Si les femmes sont pour l'instant encore tolérées dans l'espace public, elles en sont de plus en plus exclues. L'Afghanistan semble glisser vers un véritable "apartheid des femmes".
"On ne serait pas étonnées si bientôt on nous disait de simplement rester chez nous, puisque tout nous est interdit: l'école, l'université, les parcs, les salles de sport, la fonction publique", déplore Hamida Aman. "Le monde des femmes se restreint et on se sent dévalorisées. Au fur et à mesure, les femmes afghanes réalisent que leur vie n'a plus d'importance et personne ne s'en préoccupe".
Appel à la solidarité
Face à cette situation, plus d’1,6 million d'Afghans et d'Afghanes ont fui leur pays, selon l'ONU. La majorité ont trouvé refuge dans les pays voisins et d’autres sont arrivés en Europe. Ainsi, en deux ans, les demandes de visas humanitaires ont bondi, mais ceux-ci sont délivrés au compte-goutte.

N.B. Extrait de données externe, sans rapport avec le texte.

/-- A non-zero real number: its magnitude is at least mag * 2^exp and less than (mag + 1) * 2^exp, and equal to the former
exactly when `lost` is false. With `lost`, mag has more than 24 bits. -/
structure Exact where
  neg : Bool
  mag : Nat
  exp : Int
  lost : Bool
  deriving DecidableEq, Repr

/-- The result of RoundSP (R1105): t is the truncated result. -/
structure Rounded where
  v : Word
  t : Word
  g : Bool
  x : Bool
  ovf : Bool
  unf : Bool
  deriving DecidableEq, Repr

/-- A single-precision number from sign, unbiased exponent and significand. -/
def fpPack (s : Bool) (e : Int) (t : Nat) : Word := BitVec.ofBool s ++ BitVec.ofInt 8 (e + 127) ++ BitVec.ofNat 23 t

/-- RoundSP (R1105, spec/92_eei_decisions.md D33). -/
def roundSingle (m : Rounding) (r : Exact) : Rounded :=
  let top := r.mag.log2
  let e : Int := top + r.exp
  let p := if top ≤ 23 then (r.mag <<< (23 - top), false, r.lost) else cut r.mag (top - 23) r.lost
  let t := p.1
  let t1 := t + (roundUp m r.neg (t.testBit 0) p.2.1 p.2.2).toNat
  let carry := t1 == 16777216
  let t2 := if carry then 8388608 else t1
  let e2 := if carry then e + 1 else e
  let v := fpPack r.neg e2 t2
  { v := v, t := if e < -126 then v else fpPack r.neg e t, g := p.2.1, x := p.2.2,
    ovf := decide (127 < e2), unf := decide (e2 < -126) }

/-! ## Element results -/

/-- ER, the result record of an element-level operation (R1107). -/
structure ElementResult where
  v : Word
  t : Word
  inv : Bool
  dbz : Bool
  ovf : Bool
  unf : Bool
  g : Bool
  x : Bool
  deriving DecidableEq, Repr

/-- A result with no flag but possibly FINV. -/
def plainElement (v : Word) (inv : Bool) : ElementResult :=
  { v := v, t := v, inv := inv, dbz := false, ovf := false, unf := false, g := false, x := false }

/-- The families that differ in the sign of an underflow result (R1106). -/
inductive Family where
  /-- Add, subtract, multiply-add, multiply-subtract, square root. -/
  | sum
  /-- The negated multiply-adds. -/
  | negated
  /-- Multiply and divide. -/
  | product
  deriving DecidableEq, Repr

/-- The zero an underflow delivers (R1106). -/
def underflowZero (m : Rounding) (f : Family) (s : Bool) : Word :=
  match f with
  | .sum => fpZero (m == .down)
  | .negated => fpZero (m != .down)
  | .product => fpZero s

/-- ElemCalc (R1107). -/
def elemCalc (m : Rounding) (f : Family) (r : Exact) : ElementResult :=
  let q := roundSingle m r
  if q.ovf then { plainElement (fpMax r.neg) false with ovf := true }
  else if q.unf then { plainElement (underflowZero m f r.neg) false with unf := true }
  else { plainElement q.v false with t := q.t, g := q.g, x := q.x }

/-- ZeroSum (R1108). -/
def zeroSum (m : Rounding) (p q : Bool) : Bool := if p == q then p else m == .down

/-- Sum of two signed numbers a * 2^i and b * 2^j as a signed integer and an exponent. -/
def alignedSum (a : Int) (i : Int) (b : Int) (j : Int) : Int × Int :=
  if i ≤ j then (a + b * (2 ^ (j - i).toNat : Nat), i) else (a * (2 ^ (i - j).toNat : Nat) + b, j)

/-- A number with the sign given. -/
def withSign (s : Bool) (n : Nat) : Int := if s then -(n : Int) else n

/-- The exact real z * 2^e. -/
def exactOf (z : Int) (e : Int) : Exact := { neg := decide (z < 0), mag := z.natAbs, exp := e, lost := false }

/-! ## Element-level operations -/

/-- The sign-manipulation operations (R1160). -/
inductive SignOp where
  | abs
  | nabs
  | neg
  deriving DecidableEq, Repr

/-- ElemSign (R1160). -/
def elemSign (op : SignOp) (a : Word) : ElementResult :=
  plainElement
    (match op with
      | .abs => setBit a 0 false
      | .nabs => setBit a 0 true
      | .neg => a ^^^ oneBit 0) (fpSpecial a)

/-- ElemAdd (R1161). -/
def elemAdd (m : Rounding) (a b : Word) : ElementResult :=
  let inv := fpSpecial a || fpSpecial b
  if fpHuge a then plainElement (fpMax (fpSign a)) inv
  else if fpHuge b then plainElement (fpMax (fpSign b)) inv
  else if fpTiny a && fpTiny b then plainElement (fpZero (zeroSum m (fpSign a) (fpSign b))) inv
  else if fpTiny a then plainElement b inv
  else if fpTiny b then plainElement a inv
  else
    let r := alignedSum (withSign (fpSign a) (fpSig a)) (fpScale a) (withSign (fpSign b) (fpSig b)) (fpScale b)
    if r.1 = 0 then plainElement (fpZero (zeroSum m (fpSign a) (fpSign b))) inv
    else elemCalc m .sum (exactOf r.1 r.2)

/-- ElemSub (R1161). -/
def elemSub (m : Rounding) (a b : Word) : ElementResult := elemAdd m a (b ^^^ oneBit 0)

/-- ElemMul (R1163). -/
def elemMul (m : Rounding) (a b : Word) : ElementResult :=
  let inv := fpSpecial a || fpSpecial b
  let s := fpSign a != fpSign b
  if fpTiny a || fpTiny b then plainElement (fpZero s) inv
  else if fpHuge a || fpHuge b then plainElement (fpMax s) inv
  else elemCalc m .product { neg := s, mag := fpSig a * fpSig b, exp := fpScale a + fpScale b, lost := false }

/-- ElemDiv (R1164). The quotient is taken to 32 more bits, so that guard and sticky are exact. -/
def elemDiv (m : Rounding) (a b : Word) : ElementResult :=
  let s := fpSign a != fpSign b
  if fpHuge b then plainElement (fpZero s) true
  else if fpTiny b then
    if fpClass b = .zero && fpClass a = .norm then { plainElement (fpMax s) false with dbz := true }
    else plainElement (fpMax s) true
  else if fpHuge a then plainElement (fpMax s) true
  else if fpTiny a then plainElement (fpZero s) (fpClass a == .denorm)
  else
    let n := fpSig a <<< 32
    elemCalc m .product
      { neg := s, mag := n / fpSig b, exp := fpScale a - fpScale b - 32, lost := decide (n % fpSig b ≠ 0) }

Hamida Aman lance un appel à la solidarité pour ces femmes qui "ne sont pas nombreuses". "Je demande à la Suisse, à la France et à tous les autres pays européens d'accorder un visa humanitaire pour les femmes, souvent seules et jeunes, pour qu'elles aient au moins la chance de respirer", clame-t-elle.
"Cet apartheid existe et si on ne fait rien, on est complice", lance Hamida Aman. "On ne peut pas autoriser un pays à effacer 50% de sa population et de l'écraser comme le régime afghan le fait", conclut-elle.